[PROVIDED RECORDS — start]
-- ==== Sys2Proof/Machine/Bits.lean ====
section
/-! DEFINITION. Bit fields, sign extension and little-endian byte order (R4), used by every descriptor, record and
register layout, and the random words of R93 to R95. -/

namespace Sys2Proof.Machine

/-- Bits [hi:lo] of a number. -/
def bits (x hi lo : Nat) : Nat := x / 2 ^ lo % 2 ^ (hi + 1 - lo)

/-- Bit i of a number. -/
def bit (x i : Nat) : Bool := x / 2 ^ i % 2 == 1

def bitOf (b : Bool) : Nat := if b then 1 else 0

/-- R4: value of bytes, least significant first. -/
def leNat : List Byte → Nat
  | [] => 0
  | b :: bs => b.toNat + 256 * leNat bs

/-- R4: the `n` low bytes of a number, least significant first. -/
def leBytes : Nat → Nat → List Byte
  | 0, _ => []
  | n + 1, x => BitVec.ofNat 8 x :: leBytes n (x / 256)

/-- Value of bytes, most significant first (R375, R386). -/
def beNat (bs : List Byte) : Nat := leNat bs.reverse

/-- `n` bytes, most significant first. -/
def beBytes (n x : Nat) : List Byte := (leBytes n x).reverse

/-- `n` bytes at offset `off` of a record, as a number; bytes past its end count as 0. -/
def field (bs : List Byte) (off n : Nat) : Nat := leNat ((bs.drop off).take n)

/-- The 64-bit word at a byte offset. -/
def word64 (bs : List Byte) (off : Nat) : Nat := field bs off 8

/-- Overwrites bytes of a record from offset `off` on. -/
def patch (bs : List Byte) (off : Nat) (new : List Byte) : List Byte :=
  bs.take off ++ new ++ bs.drop (off + new.length)

def zeros (n : Nat) : List Byte := List.replicate n 0

/-- A record padded with zeros to `n` bytes, or cut to them. -/
def padTo (n : Nat) (bs : List Byte) : List Byte := bs.take n ++ zeros (n - bs.length)

/-- 64-byte blocks a byte range touches. -/
def blocksOf (addr n : Nat) : List Nat :=
  if n = 0 then [] else (List.range ((addr + n - 1) / 64 - addr / 64 + 1)).map (· + addr / 64)

/-- Number of blocks of size `b` that hold `n`. -/
def ceilDiv (n b : Nat) : Nat := (n + b - 1) / b

/-- A saturating count. -/
def satCount (w x : Nat) : Nat := min x (2 ^ w - 1)

/-! ### Philox4x32-10 (R93, R94) -/

/-- One round of R93 on (x0, x1, x2, x3) with round keys k0, k1. -/
def philoxRound (x : Nat × Nat × Nat × Nat) (k0 k1 : Nat) : Nat × Nat × Nat × Nat :=
  let p0 := 0xD2511F53 * x.1
  let p1 := 0xCD9E8D57 * x.2.2.1
  (Nat.xor (Nat.xor (p1 / 2 ^ 32) x.2.1) k0, p1 % 2 ^ 32,
   Nat.xor (Nat.xor (p0 / 2 ^ 32) x.2.2.2) k1, p0 % 2 ^ 32)

/-- Ten rounds, the keys rising by the Weyl constants between rounds. -/
def philoxRounds : Nat → Nat × Nat × Nat × Nat → Nat → Nat → Nat × Nat × Nat × Nat
  | 0, x, _, _ => x
  | n + 1, x, k0, k1 =>
    philoxRounds n (philoxRound x k0 k1) ((k0 + 0x9E3779B9) % 2 ^ 32) ((k1 + 0xBB67AE85) % 2 ^ 32)

def philox (c0 c1 c2 c3 k0 k1 : Nat) : Nat × Nat × Nat × Nat := philoxRounds 10 (c0, c1, c2, c3) k0 k1

/-- R94: the random word for element index `i` of a use. -/
def randWord (seed : Word) (tid : BitVec 32) (use step stream sub i : Nat) : BitVec 32 :=
  let k0 := Nat.xor (seed.toNat % 2 ^ 32) tid.toNat
  let k1 := Nat.xor (seed.toNat / 2 ^ 32) (step % 2 ^ 32)
  let q := i / 4
  let r := philox (q % 2 ^ 32) (q / 2 ^ 32 % 2 ^ 14 + use * 2 ^ 16) stream sub k0 k1
  BitVec.ofNat 32 (match i % 4 with
    | 0 => r.1
    | 1 => r.2.1
    | 2 => r.2.2.1
    | _ => r.2.2.2)

end Sys2Proof.Machine
end

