/-- A MATMUL between its frank's request and its completion. -/
structure MatRun where
  op       : Nat
  d        : MatDesc
  /-- effective checking mode 1 to 3 (R288), and whether a band op runs whole (R50). -/
  check    : Nat
  asWhole  : Bool
  aEntry   : Entry
  bEntry   : Entry
  oEntry   : Entry
  aScale   : Scale
  bScale   : Scale
  outScale : Scale
  resident : Bool
  boundScaled : Bool
  /-- next pass in the order of R42, and the tiles (row, column) withheld while a re-run or vote pass is owed, with the faults of
  the first run (under FULL, of run P, then of run D) and the residue failures whose outcome is not yet known: the failing
  physical cell column and the COLUMNS of its event (R293, R299, R300). -/
  pass     : Nat
  owed     : List (Nat × Nat)
  first    : List TileFault
  dup      : List TileFault
  residues : List (Nat × List Nat)
  /-- blocks drained in this run. -/
  drained  : Nat
  elems    : SMap ElemAcc
  ints     : SMap Int
  /-- result slots C, by element index: A24 code or I48 two's complement. -/
  results  : SMap (BitVec 48)
  /-- counters of the current run (R127), saturations of I48 results (R74), the largest |value / scale| that saturated,
  and the counters of the loads (R117). -/
  cnt      : SlotUse
  intSat   : Nat
  aSat     : Val
  aUse     : Option SlotUse
  bUse     : Option SlotUse
  brackets : Nat
  /-- 0: in progress; 1: bracket due; 2: final. -/
  decided  : Nat
  (ladder masked ramped partner : Bool)
  voted    : Bool
  culprit  : Nat
  /-- L_B and T_start of the run, ACLK of its amax passes, W of each of its franks, and ACLK so far (R63, R64, R117). -/
  (lb start extra watts plateAclk : Nat)
  /-- a forward band's A rows cross the link (R51). -/
  slowA    : Bool
  /-- ACLK count at which the first row of the pass at hand streams, and whether the plate ramps until then (R64, R357). -/
  rowsFrom : Nat
  ramping  : Bool
  /-- DUET_ENABLE as latched. -/
  duet     : Bool
  /-- ranges of the output that overlap operands (R56). -/
  overlap  : List (Nat × Nat)
  failure  : Option (Nat × Option Word)
  /-- votes on each die: drain rows and folds (R295, R296), and the event code and die of a vote in which no two agreed. -/
  (drainVotes0 drainVotes1 foldVotes0 foldVotes1 : Nat)
  lostVote : Option (Nat × Nat)
  deriving DecidableEq, Repr

/-- The PLATE block and plate status (R31, R61, R304, R317, R357). -/
structure Plate where
  checkDefault : BitVec 2
  duet         : Bool
  spares0      : Word
  spares1      : Word
  matmulCount  : Nat
  warm         : Bool
  /-- ACLK count at which the plate, cooling, gated its first column group (R357). -/
  cooling      : Option Nat
  /-- height of the last pass streamed and MODULE_TIME at its end (R64). -/
  lastPass     : Option (Nat × Nat)
  scrubSram    : Bool
  scrubHbm     : Bool
  /-- memories of R305 over which a scrub pass is under way, and SRAMs scrubbed since SCRUB_PASSES last counted (R317, R318). -/
  scrubbing    : List Nat
  scrubbed     : List Nat
  sramMin      : Nat
  hbmHours     : Nat
  /-- times at which each physical cell column was the culprit of a masked fault (R304). -/
  culprits     : List (Nat × Nat)
  /-- columns scheduled for a spare (R304), and switches recorded in flash (R338). -/
  scheduled    : List Nat
  laneCulprits : List (Nat × Nat)
  lanesScheduled : List Nat
  laneSpares   : List Nat
  coresScheduled : List Nat
  coreRetired  : Option Nat
  watchTimes   : List (Nat × Nat)
  running      : List MatRun
  deriving DecidableEq, Repr

/-! ### Vector engines -/

/-- A result and when it is available, for the timing of R168: the names it covers (lo ≤ name < hi), start, occupancy,
latency. -/
structure Pipe where
  lo    : Nat
  hi    : Nat
  start : Nat
  occ   : Nat
  lat   : Nat
  deriving DecidableEq, Repr

/-- The VEC an engine runs (R137): program, next word, the slots' entries as read, scales and counters of its
stores, words executed, and the timing scoreboard. -/
structure VecRun where
  op      : Nat
  prog    : List Word
  pc      : Nat
  ended   : Bool
  check   : Nat
  root    : Word
  seed    : Word
  step    : Nat
  tids    : List (BitVec 32)
  useCtr  : List (BitVec 16)
  valid   : List Bool
  entries : List Entry
  uses    : SMap (Option SlotUse)
  words   : Nat
  failure : Option (Nat × Nat)
  faultPc : Option Nat
  masked  : Bool
  lastStart : Nat
  lastOcc : Nat
  busyEnd : Nat
  pipes   : List Pipe
  /-- statistics groups of the engine as they stood at the start (R170), and the virtual ranges written. -/
  gstat0  : SMap (BitVec 24 × Nat)
  wrote   : List (Nat × Nat)
  deriving DecidableEq, Repr

/-- One vector engine (R132, R154, R165): element i of Vn is cell n × 65,536 + i, likewise for predicates; segment
s of table slot t is cell t × 4,096 + s. A group holds LOCAL_SQ and LOCAL_UNITS. -/
structure Engine where
  v      : Store 16
  s      : SMap Word
  p      : Store 1
  q      : Store 64
  tables : Store 64
  gstat  : SMap (BitVec 24 × Nat)
  run    : Option VecRun
  deriving DecidableEq, Repr

def Engine.reset : Engine := ⟨Store.empty 16, [], Store.empty 1, Store.empty 64, Store.empty 64, [], none⟩

/-- Both engines, the reduced statistics (R275), and the VECTOR counters (R171). -/
structure Vectors where
  e0 : Engine
  e1 : Engine
  reduced : SMap (BitVec 24 × Nat)
  vecCount0 : Nat
  vecCount1 : Nat
  branchCount : Nat
  branchMaxNs : Nat
  deriving DecidableEq, Repr

/-! ### Sequencer -/

/-- An OP_PROGRAM in flight (R29, R62, R97, R131, R198): what it latched, the next op, and its statuses so far. -/
structure Program where
  ring      : Nat
  cmd       : Nat
  root      : Word
  check     : BitVec 2
  duet      : Bool
  seed      : Word
  histLen   : Nat
  marginExp : Nat
  flushLog2 : Nat
  runLength : Nat
  /-- address of the next op to take; none: the list has ended or the program has stopped. -/
  next      : Option Nat
  stopped   : Bool
  completed : Nat
  /-- first failure: status, OP_TAG, and the R19 detail of an ADDRESS_FAULT. -/
  failure   : Option (Nat × BitVec 32 × Option Word)
  saturated : Option (BitVec 32)
  best      : Nat
  bestTag   : BitVec 32
  proofFailed : Bool
  deriving DecidableEq, Repr

/-- How far an op in the ready window has come: taken, asking for a frank, or issued. -/
inductive OpPhase where
  | taken
  | asking
  | issued
  deriving DecidableEq, Repr

/-- An op in the ready window (R52, R55): take order is `id`; the descriptor's address and 128 bytes; the step it belongs to
once issued; MODULE_TIME at issue. `sum` is kind-specific progress (bytes written by a MOVE, issue order of a WAIT, Q as a
BRANCH read it);
`begun`: its effect has begun. -/
structure Op where
  id    : Nat
  ring  : Nat
  kind  : Nat
  addr  : Nat
  desc  : List Byte
  phase : OpPhase
  step  : Option Nat
  issueTime : Nat
  sum   : Nat
  begun : Bool
  /-- a MOVE that failed while frames of it were on their way: its status and detail (R252). -/
  ending : Option (Nat × Option Word)
  deriving DecidableEq, Repr

/-- Programs and the ready window. -/
structure Seq where
  programs : List Program
  window   : List Op
  sems     : Store 32
  /-- by ring: MODULE_TIME at the issue of a BRANCH whose target has issued nothing yet (R171). -/
  branches : SMap (Option Nat)
  deriving DecidableEq, Repr

/-! ### Network -/

/-- An Ethernet port (R231 to R243, R263, R408, R412). -/
structure Port where
  (enable gen medium role : Nat)
  state      : Nat
  dead       : Nat
  numDiffers : Bool
  negMinor   : Nat
  peerNode   : BitVec 32
  heard      : Option Lldpdu
  nextHop    : Option (BitVec 48)
  fecCorrected : Nat
  fecUncorrected : Nat
  dropped    : Nat
  loopMode   : Nat
  loopPattern : Nat
  laneErrors : Word
  sent       : BitVec 32
  good       : BitVec 32
  deriving DecidableEq, Repr

def Port.reset : Port :=
  ⟨0, 3, 2, 0, 0, 0, false, 0, 0, none, none, 0, 0, 0, 0, 0, 0, 0, 0⟩

/-- A topology entry (R239). -/
structure TopoEntry where
  (kind peerPort peerMember peerNode : Nat)
  chassis : List Byte
  deriving DecidableEq, Repr

def TopoEntry.unused : TopoEntry := ⟨0, 0, 0, 0, []⟩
[PROVIDED RECORDS — finish]
WHAT YOU ARE ASKED TO DO: Which lines in the data above hold the string "asking"? Return each of them.

RESULT BELOW:
/-- How far an op in the ready window has come: taken, asking for a frank, or issued. -/
  | asking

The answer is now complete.